Work task — Starting at the line below holding "of an input" and stopping at the line holding "match leastBy r xs with", print every line exactly, both ends included, and leave the rest out.

Input records —
-- ==== Sys2Proof/Machine/Order.lean ====
section
/-! DEFINITION. The order by which every arbiter decides (R288, R290), and the arbiters' state (R286, R297). -/

namespace Sys2Proof.Machine

/-! ### The order -/

/-- The key of a deadline at this instant (R288). -/
def State.arbKeyOf (s : State) (dl : Nat) : Int :=
  max (-(2 ^ 30 : Int)) (min (2 ^ 30) (toSigned 32 ((dl % 2 ^ 32 + 2 ^ 32 - s.tmb.count % 2 ^ 32) % 2 ^ 32)))

/-- Rank of an input in a decision: forced inputs first by rotation, else the least key, then the greater wait count,
then rotation (R288, R290). The least rank wins. -/
def State.arbRank (s : State) (limit ptr n anyForced : Nat) (input dl w : Nat) : Int × Int × Nat :=
  let rot := (input + n - ptr % n) % n
  if anyForced = 1 then (if limit ≤ w then 0 else 1, 0, rot) else (s.arbKeyOf dl, -(w : Int), rot)

/-- Lexicographic order of ranks. -/
def rankLt (a b : Int × Int × Nat) : Bool :=
  decide (a.1 < b.1 ∨ (a.1 = b.1 ∧ (a.2.1 < b.2.1 ∨ (a.2.1 = b.2.1 ∧ a.2.2 < b.2.2))))

/-- The element of least rank, the first among equals. -/
def leastBy {α : Type} (r : α → Int × Int × Nat) : List α → Option α
  | [] => none
  | x :: xs =>
    match leastBy r xs with
    | some y => if rankLt (r y) (r x) then some y else some x
    | none => some x

/-- The earlier of two deadlines, by signed difference (R246, R293). -/
def earlier (x y : Nat) : Nat := if toSigned 32 ((y + 2 ^ 32 - x % 2 ^ 32) % 2 ^ 32) < 0 then y else x

/-! ### Arbiters -/

/-- The key of an arbiter: of compute die `some d`, or of the crown die. -/
def arbKeyNo (c : Option Nat) (a : Nat) : Nat × Nat := (match c with | some d => d + 1 | none => 0, a)

/-- An arbiter. -/
def State.arbiter (s : State) (c : Option Nat) (a : Nat) : Arbiter := Tab.get s.arbs (arbKeyNo c a) {}

/-- An arbiter replaced. -/
def State.setArbiter (s : State) (c : Option Nat) (a : Nat) (v : Arbiter) : State :=
  { s with arbs := Tab.set pairCode s.arbs (arbKeyNo c a) {} v }

/-- The waiting requests of nodes are withdrawn from every arbiter (R297). -/
def State.withdraw (s : State) (l : List Node) : State :=
  let stays (r : ArbReq) := match r.who with | some n => decide (n ∉ l) | none => true
  let left := s.arbs.map fun e => (e.1, { e.2 with waiting := e.2.waiting.filter stays })
  { s with arbs := left.filter fun e => decide (e.2 ≠ ({} : Arbiter)) }

/-- A transfer in progress was granted to one of some nodes (R297). -/
def State.transferring (s : State) (l : List Node) : Bool :=
  s.arbs.any fun e => match e.2.grant with | some (_, g) => l.any fun n => decide (g.who = some n) | none => false

end Sys2Proof.Machine
end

Task output —
/-- Rank of an input in a decision: forced inputs first by rotation, else the least key, then the greater wait count,
then rotation (R288, R290). The least rank wins. -/
def State.arbRank (s : State) (limit ptr n anyForced : Nat) (input dl w : Nat) : Int × Int × Nat :=
  let rot := (input + n - ptr % n) % n
  if anyForced = 1 then (if limit ≤ w then 0 else 1, 0, rot) else (s.arbKeyOf dl, -(w : Int), rot)

/-- Lexicographic order of ranks. -/
def rankLt (a b : Int × Int × Nat) : Bool :=
  decide (a.1 < b.1 ∨ (a.1 = b.1 ∧ (a.2.1 < b.2.1 ∨ (a.2.1 = b.2.1 ∧ a.2.2 < b.2.2))))

/-- The element of least rank, the first among equals. -/
def leastBy {α : Type} (r : α → Int × Int × Nat) : List α → Option α
  | [] => none
  | x :: xs =>
    match leastBy r xs with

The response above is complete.